Experts are warning that AI tools with embedded bias should be treated like contaminated medical products and routinely audited or pulled unless validated — a call that puts lab supervisors squarely in charge of algorithm governance. UNC research on AI trustworthiness reinforces the need for transparent validation, human oversight, and staff training before clinical deployment. (chiefhealthcareexecutive.com) (unc.edu)

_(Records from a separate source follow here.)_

/-- R111, R112: the channel is validated first, then the enumerated operands in signature order; the first illegal one is
reported, alone, and nothing else changes; in particular the channel is not disabled. It is so whatever the other
operands are; that an illegal enumerated operand is reported with `transfer_count = 0` too, where R31 and R116 give
CONFIGURE no meaning, is the model's reading (log entry 9, DEDUCED; vector V1.2 shows it for the channel). -/
def Obligations.ConfigureReportsFirstIllegalOperand : Prop :=
  ∀ (s : State) (o : ConfigOperands), MayIssue s →
    (7 < o.channel.toNat → exec (.configure o) s =
      .next { s with trace := .rsp .aborted :: .err .invalidChannelId 0x1 o.channel :: s.trace }) ∧
    (o.channel.toNat ≤ 7 →
    (o.requestSource ∉ s.cfg.reqLegal → exec (.configure o) s =
      .next { s with trace := .rsp .aborted :: .err .invalidRequestSource 0x1 o.requestSource :: s.trace }) ∧
    (o.requestSource ∈ s.cfg.reqLegal → 1 < o.dataSize.toNat → exec (.configure o) s =
      .next { s with trace := .rsp .aborted :: .err .invalidDataSize 0x1 o.dataSize :: s.trace }) ∧
    (o.requestSource ∈ s.cfg.reqLegal → o.dataSize.toNat ≤ 1 → 1 < o.direction.toNat → exec (.configure o) s =
      .next { s with trace := .rsp .aborted :: .err .invalidTransferDirection 0x1 o.direction :: s.trace }) ∧
    (o.requestSource ∈ s.cfg.reqLegal → o.dataSize.toNat ≤ 1 → o.direction.toNat ≤ 1 → 1 < o.interruptTiming.toNat →
      exec (.configure o) s =
      .next { s with trace := .rsp .aborted :: .err .invalidInterruptTiming 0x1 o.interruptTiming :: s.trace }) ∧
    (o.requestSource ∈ s.cfg.reqLegal → o.dataSize.toNat ≤ 1 → o.direction.toNat ≤ 1 → o.interruptTiming.toNat ≤ 1 →
      1 < o.nullWriteMode.toNat → exec (.configure o) s =
      .next { s with trace := .rsp .aborted :: .err .invalidNullWriteMode 0x1 o.nullWriteMode :: s.trace }) ∧
    (o.requestSource ∈ s.cfg.reqLegal → o.dataSize.toNat ≤ 1 → o.direction.toNat ≤ 1 → o.interruptTiming.toNat ≤ 1 →
      o.nullWriteMode.toNat ≤ 1 → 2 < o.addressingMode.toNat → exec (.configure o) s =
      .next { s with trace := .rsp .aborted :: .err .invalidAddressingMode 0x1 o.addressingMode :: s.trace }) ∧
    (o.requestSource ∈ s.cfg.reqLegal → o.dataSize.toNat ≤ 1 → o.direction.toNat ≤ 1 → o.interruptTiming.toNat ≤ 1 →
      o.nullWriteMode.toNat ≤ 1 → o.addressingMode.toNat ≤ 2 → 3 < o.operatingMode.toNat → exec (.configure o) s =
      .next { s with trace := .rsp .aborted :: .err .invalidOperatingMode 0x1 o.operatingMode :: s.trace }))

/-- R116: a CONFIGURE with `transfer_count = 0` is refused (once its channel and enumerated operands are legal: the
report of an illegal one comes first, log entry 9). -/
def Obligations.ConfigureOfZeroUnitsRefused : Prop :=
  ∀ (s : State) (o : ConfigOperands), MayIssue s → o.channel.toNat ≤ 7 → EnumeratedLegal s.cfg o → o.transferCount = 0 →
    exec (.configure o) s = .refused .zeroTransferCount

/-- R29: after a CONFIGURE that answered `ok`, both stored offsets lie in [0, 8191]. -/
def Obligations.ConfiguredOffsetsInsideWindow : Prop :=
  ∀ (s t : State) (o : ConfigOperands) (c : Chan), s.cfg.Admissible → o.channel.toNat = c.val →
    exec (.configure o) s = .next t → t.trace = .rsp (.ok none) :: s.trace →
    (t.slot c).sta.toNat ≤ 8191 ∧ (t.slot c).stb.toNat ≤ 8191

Avishkar Sharma, director of artificial intelligence at Jefferson Health and an AI researcher at Stanford, told a HIMSS Global Health audience that biased clinical AI should be pulled “like a contaminated batch of propofol” and urged institutions to “be the chief ethical officer of your data.” (chiefhealthcareexecutive.com) Viviane Ito, a third‑year doctoral student at UNC’s School of Information and Library Science, is testing how patients interact with AI health information and was named a 2025 Google Ph.D. Fellow in Human‑Computer Interaction for her work on chatbot trustworthiness. (unc.edu) A multi‑institutional UNC analysis of more than 500 FDA‑authorized AI medical devices found roughly half lacked published clinical validation data, and the group reported FDA annual AI device authorizations rose from 2 in 2016 to about 69 per year. (news.unchealthcare.org) ECRI placed AI among the top patient‑safety hazards for 2025, and CEO Marcus Schabacker warned that large health systems often lack governance to oversee AI use and called for disclosure akin to “nutrition labels” for AI tools. (chiefhealthcareexecutive.com) The Organ Procurement and Transplantation Network moved to ban race‑inclusive eGFR calculations and approved wait‑time modifications starting Jan. 5, 2023; a subsequent quasi‑experimental analysis published in JAMA Internal Medicine reported short‑term increases in kidney transplant rates among Black candidates after those policy changes. (unos.org) Regulatory and consensus guidance is converging on lifecycle controls: FDA draft guidance now asks developers to describe postmarket monitoring and user training plans, the FUTURE‑AI consortium published 30 best‑practice items for trustworthy healthcare AI, and IHI and NHS guidance all call for clinician training tied to deployment. (fda.gov) Sharma recommended that hospitals form cross‑functional audit communities now rather than await federal rules, and UNC researchers explicitly urged manufacturers and regulators to conduct and publish clinical validation studies to support transparency before clinical rollout. (chiefhealthcareexecutive.com)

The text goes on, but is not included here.